5.2 Comparative experiments

To further demonstrate that the LFN-YOLO model achieves a better balance between model complexity and accuracy, we conducted comparative experiments with eight other mainstream one-stage detection models. All experiments were carried out under the same settings, evaluating the models based on accuracy, recall, mAP@0.5, number of parameters, computational complexity, and model size. The detailed results are presented in Table 3 . All the algorithms compared in the experiments meet the real-time monitoring requirements and LFN-YOLO exhibits higher detection accuracy while maintaining a lighter model complexity.

Table 3

Comparison experiments of LFN-YOLO on URPC and Brackish datasets, with the best results highlighted in bold, and the second-best results highlighted in red.

Model	URPC(%)					Brackish(%)					Parameters/M	GFLOPs	Model size/Mb
Model	P	R	mAP@0.5	mAP@0.5:0.95	FPS	P	R	mAP@0.5	mAP@0.5:0.95	FPS	Parameters/M	GFLOPs	Model size/Mb
YOLOv5n	77.9	64.3	71.8	39.7	44	96.1	94.1	96.9	77.3	51	2.7	7.8	5.0
YOLOv6-N	78.0	62.1	70.7	39.0	57	96.6	92.3	96.4	76.1	61	4.5	11.9	8.3
YOLOv7tiny	80.6	64.9	73.2	40.9	48	95.7	93.1	96.5	75.1	58	6.2	13.2	12.0
YOLOv8n	79.7	64.2	71.9	39.6	52	96.3	94.2	96.9	79.0	59	3.2	8.9	6.0
YOLOv9t	80.2	64.6	73.1	41.1	37	97.3	95.0	97.5	78.5	39	2.0	7.9	8.8
YOLOv10n	75.8	63.9	70.8	39.0	42	96.2	94.3	97.0	79.1	42	2.7	8.4	5.5
YOLOv11n	78.9	65.2	72.1	41.1	54	96.9	94.0	97.2	78.2	60	2.6	6.5	5.3
RetinaNet	75.2	66.8	73.4	41.4	18	94.8	94.6	96.5	75.9	22	36.2	206.0	80.1
RT-DETR	74.3	61.3	68.0	38.6	20	97.8	94.8	97.2	79.3	22	32.8	109.0	63.4
SSD	84.4	68.4	75.4	42.3	51	92.5	92.8	95.8	76.4	57	26.4	116.2	92.1
LFN-YOLO	82.1	65.7	74.1	42.1	58	97.4	95.4	97.5	79.8	63	2.7	7.2	5.7

Based on the experimental results in Table 3 , LFN-YOLO demonstrates outstanding performance on both the URPC and Brackish datasets. On the URPC dataset, LFN-YOLO achieved an mAP@0.5 of 74.1%, surpassing YOLOv5n, YOLOv6-N, YOLOv8n, YOLOv10n, and YOLOv11 by 2.3%, 3.4%, 2.2%, 3.3%, and 0.5%, respectively. For the more rigorous mAP@0.5:0.95 evaluation metric, LFN-YOLO remains the best among the YOLO series models, showcasing its exceptional capability in detecting underwater targets. Additionally, LFN-YOLO achieves an inference speed of 58 FPS, highlighting its significant advantage in real-time detection tasks. In contrast, the SSD model, with VGG-16 as its backbone, demonstrated the best performance on the URPC dataset, owing to the unique distribution of objects and scene characteristics in the URPC dataset.; however, its poor performance on the Brackish dataset reveals a lack of generalization and robustness, which are essential qualities for underwater object detection models. Moreover, SSD, being relatively large among one-stage algorithms, is not suitable for underwater target recognition tasks on unmanned platforms. Notably, among the one-stage algorithms included in our comparative experiments, only RetinaNet requires higher hardware performance to meet the real-time demands of underwater detection tasks, as its lower FPS makes it unsuitable for real-time underwater target detection.

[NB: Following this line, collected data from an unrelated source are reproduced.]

/-! ### The control loop (R489, R493, R506, R507) -/

/-- Stacks of an up base die in HBM band 3 (R218, R506). -/
def State.hotStacks (s : State) : List (Fin 16) :=
  (List.finRange 16).filter (fun k => s.baseUp (baseOfStack k.val) && decide (s.field (.hbc k) 0x044 8 2 = 3))

/-- Base dies in a response after a reading: entered at 95 °C, left below 93 °C (R506). -/
def hotNext (old : List Nat) (temps : List Int) : List Nat :=
  ([0, 1, 2] : List Nat).filter (fun b => decide (95 ≤ temps.getD b 0) || (old.contains b && decide (93 ≤ temps.getD b 0)))

/-- A thermal response of R506 is active. -/
def State.throttled (s : State) : Bool :=
  !s.pwr.hotBases.isEmpty || !s.hotStacks.isEmpty || s.dies.any (fun p => p.2.hot)

/-- The thermal cap at one loop (R507). -/
def PowerSt.thermalNext (p : PowerSt) (active : Bool) (elapsed slew : Nat) : PowerSt :=
  if active then { p with thermalCap := max swellFloor (97 * p.inputW / 100), calmMs := 0 }
  else if 1000 ≤ p.calmMs + elapsed then { p with calmMs := p.calmMs + elapsed, thermalCap := min swellTop (p.thermalCap + slew * elapsed) }
  else { p with calmMs := p.calmMs + elapsed }

/-- A thermal trip: the die sends its notice, resets and goes down (R463, R506). -/
def State.thermalTrip (s : State) (d : Die) (temp : Nat) : State :=
  if (s.die d.num).up then
    (((s.record { kind := 0x20, detail := [d.num, temp] }).raise .pwr 1).noticeReset d).dieDown d 2
  else s

/-- SWELL_CONTROL_LOOP (R489, R493, R506, R507): the measured power, the thermal responses, and in Run the ramp and new limits. -/
def execSwellControlLoop (obs : SwellObs) (s : State) : Res :=
  .next (
    if s.start.powered = true ∧ (s.pwr.st = .run ∨ s.pwr.st = .hold) then
      let running := decide (s.pwr.st = .run)
      let trip := ([0, 1, 2] : List Nat).filter (fun b => s.baseUp b && decide (110 ≤ obs.baseTemp.getD b 0))
      let hot := (hotNext s.pwr.hotBases obs.baseTemp).filter (fun b => s.baseUp b)
      let p0 := { s.pwr with inputW := obs.inputW, input10mV := obs.input10mV, hotBases := hot, clockMs := s.pwr.clockMs + obs.elapsedMs }
      let active := !hot.isEmpty || !s.hotStacks.isEmpty
      let began := active && s.pwr.hotBases.isEmpty && decide (s.pwr.calmMs ≠ 0)
      let p1 := p0.thermalNext active obs.elapsedMs s.slew
      let p2 := { p1 with
        ramp := if !running then p1.ramp else if p1.target ≤ p1.ramp then p1.target else min p1.target (p1.ramp + s.slew * obs.elapsedMs)
        throttleMs := if active || s.throttled then min 0xFFFFFFFF (p1.throttleMs + obs.elapsedMs) else p1.throttleMs }
      let s1 := { s with pwr := p2 }
      let s2 := if began then s1.raise .pwr 0 else s1
      let s3 := if running then s2.swellCompute else s2
      s3.forEach trip (fun t b => match finOf 3 b with | some f => t.thermalTrip (.base f) (obs.baseTemp.getD b 0).toNat | none => t)
    else s)

/-- DESCANT_RESTORE (R494): step 0 at full duty and margin have held for 1 s. -/
def execDescantRestore (s : State) : Res :=
  .next (
    if s.pwr.shed ∧ s.pwr.step = 0 ∧ s.pwr.duty = 256 ∧ s.pwr.inputW + s.field .swl 0x05C 0 16 ≤ s.pwr.cap then
      let s1 := { s with pwr := { s.pwr with shed := false, stage := 0 } }
      s1.forEach (List.range 15) (fun t d => t.sendBudget d (t.die d).sent.limitW8.toNat false)
    else s)

/-- DIE_THERMAL_TICK (R506): one step down each 1 ms from 95 °C until below 93 °C, or duty at the last step; then back up to what the controller computed; a trip at 110 °C. -/
def execDieThermalTick (d : Fin 12) (t : BitVec 8) (s : State) : Res :=
  let x := s.die d.val
  let c := tempOf t
  .next (
    if !x.up then s
    else if 110 ≤ c then s.thermalTrip (.compute d) c.toNat
    else
      let hot := decide (95 ≤ c) || (x.hot && decide (93 ≤ c))
      let y :=
        if hot then
          if x.step < 56 then { x with hot := true, step := x.step + 1 } else { x with hot := true, duty := max 64 (x.duty - 16) }
        else if x.duty < s.pwr.duty then { x with hot := false, duty := min s.pwr.duty (x.duty + 16) }
        else { x with hot := false, step := if s.pwr.step < x.step then x.step - 1 else x.step }
      let s1 := s.setDie d.val y
      if hot && !x.hot then s1.raise .pwr 0 else s1)

/-! ### State requests (R500, R505, R508) -/

/-- The busy check of Breath and Off (R500). -/
def State.powerBusy (s : State) : Bool := s.anyBusy || s.slots.any (fun p => p.2.valid)

/-- A refused request (R511, R588). -/
def State.refuse (s : State) (code : U16) : State := (s.setReg .pwr 0x048 (code.zeroExtend 32)).raise .pwr 4

/-- An accepted request. -/
def State.granted (s : State) : State := s.setReg .pwr 0x048 0

/-- Pages whose registers Breath retains: Tolium's own, and STM, GLB, CNS, UNI and TUN (R486). DEDUCED (log entry 40): of GRN the log window, which is Tolium's own (R592), and CNS means all four of its pages. -/
def keptInBreath (k : Nat) : Bool :=
  decide (k < 0x6000) ||
  match pageAt k with
  | some .grn => logOffset (k % 0x1000)
  | some .tun | some .uni | some .stmJob | some .stmRgn | some .stmQrm | some .cnsMap => true
  | some (.stm _) | some (.glb _) | some (.cns _) => true
  | _ => false

/-- The links to neighbours and hosts are down in Breath and Off (R486, R571). -/
def State.linksOff (s : State) : State :=
  let s1 := s.forEach (List.range 12) (fun t p => t.setPort p Port.disabled)
  { s1 with
    cxl := { s1.cxl with ports := [.down, .down], active := none, snoops := [], uio := [] }
    latches := s1.latches.filter (fun l => match l.requester with | .fn _ => false | .svc _ => true)
    heldLo := s1.heldLo.filter (fun l => match l.requester with | .fn _ => false | .svc _ => true) }

/-- The power of every die that is up is cut (R486); with the stacks of base dies left in self-refresh, or not. -/
def State.sleepDies (s : State) (refresh : Bool) : State :=
  let s1 := s.forEach (List.range 15) (fun t d => t.updDie d (fun x => if x.up then { x with up := false, asleep := true, refresh := refresh && decide (12 ≤ d) } else { x with refresh := x.refresh && refresh }))
  s1.forEach allEnds (fun t e => t.setLink e { t.link e with up := false, peerClk := false })

/-- Entry into Breath: HBM kept in self-refresh, SRAM and GDDR7 lost, most registers lost (R486). -/
def State.enterBreath (s : State) : State :=
  let hbm (a : Nat) : Bool := decide (a < hbmEnd)
  let s1 := s.linksOff.sleepDies true
  { s1 with
    regs := s1.regs.filter (fun p => keptInBreath p.1), route := [], keytab := [], looped := [], ovf := [], twin := .off, arrays := [], chucks := [], sramScrub := []
    upsets := s1.upsets.filter (fun x => hbm (x.line * 64))
    mem := ⟨s1.mem.bytes.filter (fun p => hbm p.1), s1.mem.tags.filter (fun p => hbm (p.1 * 2048)), s1.mem.bad.filter (fun l => hbm (l * 64))⟩
    pwr := { s1.pwr with st := .breath, change := none, epoch := none } }

/-- Entry into Off: every memory tier lost and every engine stopped (R486); what base die 1 held is read no more and starts afresh with the next start. -/
def State.enterOff (s : State) : State :=
  let s1 := s.linksOff.sleepDies false
  { s1 with
    mem := .zero, upsets := [], engines := [], twin := .off
    pwr := { s1.pwr with st := .off, change := none, epoch := none }, start := { s1.start with ready := false } }

/-- A request for a power state (R500): a change under way, the present state, Breath from Off and Hold from below are S_PWR_STATE; Breath and Off with work in progress are S_PWR_BUSY; leaving Off waits for the leak to end (R508). DESIGN CHOICE (log entry 39): the answers to a request during a change and to Hold from Breath or Off, and Off from Breath, which needs no busy check. -/
def State.requestPower (s : State) (want : PState) : State :=
  let p := s.pwr
  if !s.start.powered || s.start.recovery || p.change.isSome || decide (p.st = want) then s.refuse S_PWR_STATE
  else match p.st, want with
    | .run, .hold => { s.granted with pwr := { p with change := some .hold } }
    | .hold, .run => ((s.granted.checkPeers allEnds).startRamp).swellCompute
    | .run, .breath | .run, .off => if s.powerBusy then s.refuse S_PWR_BUSY else { s.granted with pwr := { p with change := some want } }
    | .hold, .breath => if s.powerBusy then s.refuse S_PWR_BUSY else s.granted.enterBreath
    | .hold, .off => if s.powerBusy then s.refuse S_PWR_BUSY else s.granted.enterOff
    | .breath, .off => s.granted.enterOff
    | .breath, .run => { s.granted with pwr := { p with change := some .run } }
    | .off, .run => if p.leak then s.refuse S_PWR_STATE else { s.granted with pwr := { p with change := some .run } }
    | _, _ => s.refuse S_PWR_STATE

Figure 9 presents a comparison of the detection results for underwater objects using the seven models with the best performance from Table 3 . We used the same RGB color for the detection boxes of all YOLO series algorithms for easier comparison. YOLOv5n exhibited lower confidence scores for detected objects, YOLOv11n showed instances of missed detections, while YOLOv7tiny, YOLOv8n, and SSD suffered from false positives. YOLOv9t experienced both false positives and missed detections. In contrast, LFN-YOLO not only accurately identified the underwater objects but also achieved higher confidence scores. Among the networks compared, LFN-YOLO boasts the most lightweight structure.

Figure 9

(A–H) Presentation of detection results from seven advanced models.

5.3 Model edge deployment

With the increasing computational capabilities of edge deployment devices, deep learning-based object detection tasks are now more feasible. In this study, we deploy LFN-YOLO on the NVIDIA Jetson AGX Orin edge computing device to further validate its applicability in underwater platforms. To this end, we selected fish fry as the target for recognition, with the recognition scenario being a 200L fish tank. Our algorithm is deployed and tested underwater, as shown in Figure 10A , which illustrates the hardware connection diagram.

Figure 10

(A) is the hardware connection diagram. (B, C) present the recognition results of the LFNYOLO deployment.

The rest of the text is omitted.